Dengan satu komando, mayoritas perempuan dan anak-anak itu syahid demi
mempertahankan aqidahnya. Karenanya, hari itu dirayakan sebagai The April’s
Fool Day, hari di mana orang boleh menipu dan memperdaya orang lain.
Menyesakkannya, tak banyak umat Islam yang mengetahui sejarah ini dan
ikut-ikutan memperingatinya.
Segala hal yang dilakukan,
membuat penduduk muslim Andalusia berkurang drastis jumlahnya. Di saat
bersamaan, kaum Nasrani dari negeri-negeri yang jauh didatangkan ke Andalusia. Kini,
setelah lebih dari 500 tahun, seakan semua terlupakan. Tidak ada lagi yang
berpikir untuk membebaskan Andalusia dan mengembalikan kehormatan Islam di
sana.
Hal serupa inilah yang sedang
terjadi di Palestine. Umat Islam diteror, diusir, dan coba dilenyapkan. Di saat
bersamaan yahudi dari seluruh dunia didatangkan ke Palestine dengan iming-iming
dan segala fasilitas. Bila umat Islam, terutama generasi mudanya, tak juga
segera disadarkan dari “tidur panjangnya”, bukan tak mungkin apa yang terjadi
di Andalusia akan terjadi di bumi para Nabi, Palestine. Al-aqsa yang telah
diperjuangkan dengan darah dan airmata dari generasi ke generasi, akan bernasib
sepilu Mezquita. Percayalah, di titik itu, tangis kita sudah tak lagi berguna…
------------------------
Bus bergerak perlahan
meninggalkan Estadio Santiago Bernabéu. Tak sampai seratus meter, Juan menghentikan busnya.

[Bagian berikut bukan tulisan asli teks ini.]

/-- R117, R147, R271, R272, R276, R288, R192, R304, R235, R239, R240. A ready wait, fence, drain or check leaves the state as it
is, bar.wait notes its read; pbar forgets its confirmed seal; tsync sets the ring base. -/
def Obligations.WaitsEndWithoutOtherEffect : Prop :=
    (∀ (g : BitVec 4) (s : State), s.ready (.ifence g) = true →
      exec (.ifence g) s = .next s)
    ∧ (∀ (g : BitVec 4) (n : BitVec 7) (s : State), s.ready (.wfe g n) = true →
      exec (.wfe g n) s = .next s)
    ∧ (∀ (g : BitVec 4) (xb : BitVec 5) (sg : BitVec 6) (s : State), s.ready (.barWait g xb sg) = true →
      exec (.barWait g xb sg) s = .next (s.readGen xb))
    ∧ (∀ (g cls : BitVec 4) (k : BitVec 6) (s : State), s.ready (.wait g cls k) = true →
      exec (.wait g cls k) s = .next s)
    ∧ (∀ (g : BitVec 4) (s : State), s.ready (.drain g) = true →
      exec (.drain g) s = .next s)
    ∧ (∀ (g k : BitVec 4) (s : State), s.ready (.mwait g k) = true →
      exec (.mwait g k) s = .next s)
    ∧ (∀ (g : BitVec 4) (ya yb : BitVec 2) (s : State), s.ready (.chkY g ya yb) = true →
      exec (.chkY g ya yb) s = .next s)
    ∧ (∀ (g : BitVec 4) (a b : BitVec 9) (m : BitVec 4) (s : State), s.ready (.chkV g a b m) = true →
      exec (.chkV g a b m) s = .next s)
    ∧ (∀ (g : BitVec 4) (ya : BitVec 2) (a : BitVec 6) (s : State), s.ready (.chkS g ya a) = true →
      exec (.chkS g ya a) s = .next s)
    ∧ (∀ (g : BitVec 4) (s : State), s.ready (.pbar g) = true →
      exec (.pbar g) s = .next (s.modMe fun f => { f with pbar := 0 }))
    ∧ (∀ (g : BitVec 4) (mask : BitVec 16) (s : State), s.ready (.tsync g mask) = true →
      exec (.tsync g mask) s = .next ((s.modMe fun f =>
          { f.setRing mask with
            level := if mask == BitVec.ofNat 16 (2 ^ rankOf s.cur) then BitVec.ofNat 3 (s.granted (geodeOf s.cur)) else f.metLevel })))
    ∧ (∀ (xb : BitVec 5) (s : State) (c p : Nat), c = s.spCore (spAddr (s.readX xb) 0) →
      p = spPhys (s.window s.me.launch c) (spOff (spAddr (s.readX xb) 0)) →
      (s.core c).spadPoison.contains (p / 8) = false → (s.core c).spadFlaws.contains (p / 8) = false → s.readGen xb = s)

/-- R133, R134, R142, R145, R146. halt, yield, sys, trapi, eret and wrsys ask, in the issue latch, for what the commit of their
bundle does. -/
def Obligations.CommitRequestsAreLatched : Prop :=
    (∀ (g : BitVec 4) (s : State), s.ready (.halt g) = true →
      exec (.halt g) s = .next (s.modLatch fun l => { l with halted := true }))
    ∧ (∀ (g : BitVec 4) (s : State), s.ready (.yield g) = true →
      exec (.yield g) s = .next (s.modLatch fun l => { l with yielded := true }))
    ∧ (∀ (g : BitVec 4) (imm : BitVec 34) (s : State), s.ready (.sys g imm) = true →
      exec (.sys g imm) s = .next (s.modLatch fun l => { l with after := some (trapOf (.sys g imm) .sys 0 0 0 imm.toNat) }))
    ∧ (∀ (g : BitVec 4) (imm : BitVec 34) (s : State), s.ready (.trapi g imm) = true →
      exec (.trapi g imm) s = .next (s.modLatch fun l => { l with after := some (trapOf (.trapi g imm) .trapi 0 0 0 imm.toNat) }))
    ∧ (∀ (g : BitVec 4) (s : State), s.ready (.eret g) = true →
      exec (.eret g) s = .next (s.modLatch fun l => { l with returned := true }))
    ∧ (∀ (g : BitVec 4) (a : BitVec 6) (ix : BitVec 12) (s : State), s.ready (.wrsys g a ix) = true →
      exec (.wrsys g a ix) s = .next (s.modLatch fun l => { l with sysWrite := some (ix.toNat, s.readS a) }))

/-- R145, R385, R386, R389. The commit of a bundle with sys or trapi traps after the bundle: in the handler with TCAUSE of cause
14 or 13 and TINFO the code. -/
def Obligations.SoftwareTrapFollowsItsCommit : Prop :=
    ∀ (g : BitVec 4) (imm : BitVec 34) (s : State) (n : Nat) (i : Instr),
      (n = 14 ∧ i = .sys g imm ∨ n = 13 ∧ i = .trapi g imm) →
      s.ready i = true → s.me.latch.passed = true → s.me.latch.halted = false → s.me.latch.sysWrite = none →
      s.me.latch.returned = false → s.me.intrap = false → (s.geode (geodeOf s.cur)).frozen = false →
      s.flaws = [] → tbaseOk s.here s.me = true → (s.framePlace s.me).isSome = true →
      ∃ t u, exec i s = .next t ∧ exec (.bundleCommit s.cur) t = .next u
        ∧ (u.facet s.cur s.fn).intrap = true ∧ (u.facet s.cur s.fn).parked = false
        ∧ (u.facet s.cur s.fn).pc = wbits s.me.tbase 14 0 ∧ (u.facet s.cur s.fn).bank = s.me.tbase.getLsbD 15
        ∧ (u.facet s.cur s.fn).s.get 1 0 = s.me.tframe ∧ (u.facet s.cur s.fn).s.get 2 0 = (u.facet s.cur s.fn).tcause
        ∧ wbits (u.facet s.cur s.fn).tcause 4 0 = n ∧ (u.facet s.cur s.fn).tcause.getLsbD 30 = true
        ∧ (u.facet s.cur s.fn).tinfo = imm.zeroExtend 64
        ∧ (u.facet s.cur s.fn).progClock = s.me.clock + 1 + s.me.latch.idle

/-- R105. Each cross-file copy issues to the target register the value of the source register, at bound 2. -/
def Obligations.CrossFileCopiesMoveTheirValue : Prop :=
    (∀ (g : BitVec 4) (d : BitVec 6) (gk : BitVec 3) (s : State), s.ready (.movGs g d gk) = true →
      exec (.movGs g d gk) s = .next (s.putS d (if s.readG gk.toNat then 1 else 0) 2))
    ∧ (∀ (g : BitVec 4) (gd : BitVec 3) (a : BitVec 6) (s : State), s.ready (.movSg g gd a) = true →
      exec (.movSg g gd a) s = .next (s.putG gd (s.readS a != 0) 2))
    ∧ (∀ (g : BitVec 4) (d : BitVec 9) (a : BitVec 6) (lane : BitVec 4) (s : State), s.ready (.movSv g d a lane) = true →
      exec (.movSv g d a lane) s = .next (s.putV d (withLane (s.readV d) lane.toNat (s.readS a)) 2))
    ∧ (∀ (g : BitVec 4) (d : BitVec 5) (a : BitVec 6) (s : State), s.ready (.movSx g d a) = true →
      exec (.movSx g d a) s = .next (s.land (.x d.toNat ((s.readS a).truncate 32)) 2))
    ∧ (∀ (g : BitVec 4) (d : BitVec 3) (a : BitVec 6) (s : State), s.ready (.movSq g d a) = true →
      exec (.movSq g d a) s = .next (s.land (.q d.toNat (s.readS a)) 2))
    ∧ (∀ (g d : BitVec 4) (a : BitVec 6) (s : State), s.ready (.movSd g d a) = true →
      exec (.movSd g d a) s = .next (s.land (.d d.toNat (s.readS a)) 2))
    ∧ (∀ (u : VUnit) (g : BitVec 4) (d : BitVec 6) (a : BitVec 9) (lane : BitVec 4) (s : State), s.ready (.movVs u g d a lane) = true →
      exec (.movVs u g d a lane) s = .next (s.putS d (BitVec.ofNat 64 ((s.readV a).elem 8 lane.toNat)) 2))
    ∧ (∀ (u : VUnit) (g : BitVec 4) (gd : BitVec 3) (ms mg : BitVec 4) (s : State), s.ready (.movMg u g gd ms mg) = true →
      exec (.movMg u g gd ms mg) s = .next (s.putG gd (s.readM mg != 0 && (s.readM mg &&& s.readM ms == s.readM mg)) 2))
    ∧ (∀ (u : VUnit) (g : BitVec 4) (d : BitVec 5) (a : BitVec 9) (lane : BitVec 5) (s : State), s.ready (.movVx u g d a lane) = true →
      exec (.movVx u g d a lane) s = .next (s.land (.x d.toNat (BitVec.ofNat 32 ((s.readV a).elem 4 lane.toNat))) 2))
    ∧ (∀ (g : BitVec 4) (d : BitVec 6) (a : BitVec 5) (s : State), s.ready (.movXs g d a) = true →
      exec (.movXs g d a) s = .next (s.putS d ((s.readX a).zeroExtend 64) 2))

Rupanya restoran tempat kita makan siang lokasinya hanya sepelemparan batu dari
stadion. Terbaca signboard bertulisakan
Omar Restaurante, Cocina Turca, C/ Profesor Waksman 11, Madrid, tel: 913 441
237. Restoran ini terlihat cantik dari luar.
Saya
agak terkejut, ternyata ini restoran halal. “Wah, siapa sangka ada restoran
halal di dekat Estadio Santiago Bernabéu?” ucap saya pada Lambang. Menu yang dihidangkan
adalah masakan Turki. Dibuka dengan sup lentil, menu utamanya lagi-lagi ikan,
dan ditutup dessert yang sangat manis
khas Turki. Selama di Spanyol, semua makanan dipesankan bermenu ikan, mungkin biar
lebih aman.
“Yang
tidak menghabiskan makanannya, tidak boleh shalat di sini,” kata manajer
restoran demi melihat banyak dessert
yang tersisa di meja kami. Tentu saja dia hanya bergurau. Namun tak urung saya semakin
terkejut. Ada mushala di basement restoran
halal di dekat Estadio Santiago Bernabéu. Issabel dan Ferdinand pastilah menangis di kuburnya
saat ini! Mereka berdua boleh saja dengan segala cara coba melenyapkan cahaya
Allah dari bumi Andalusia, tapi Allah Sang Pemilik Cahaya, telah menuliskan
takdirNya.
“Aku lihatkan Santiago Bernabéu untukmu, Diz…,” bisik saya dalam hati.
Madrid,
Januari 2015
Uttiek
Herlambang
Masyaallah mbak,jadi pengen jalan² kesana.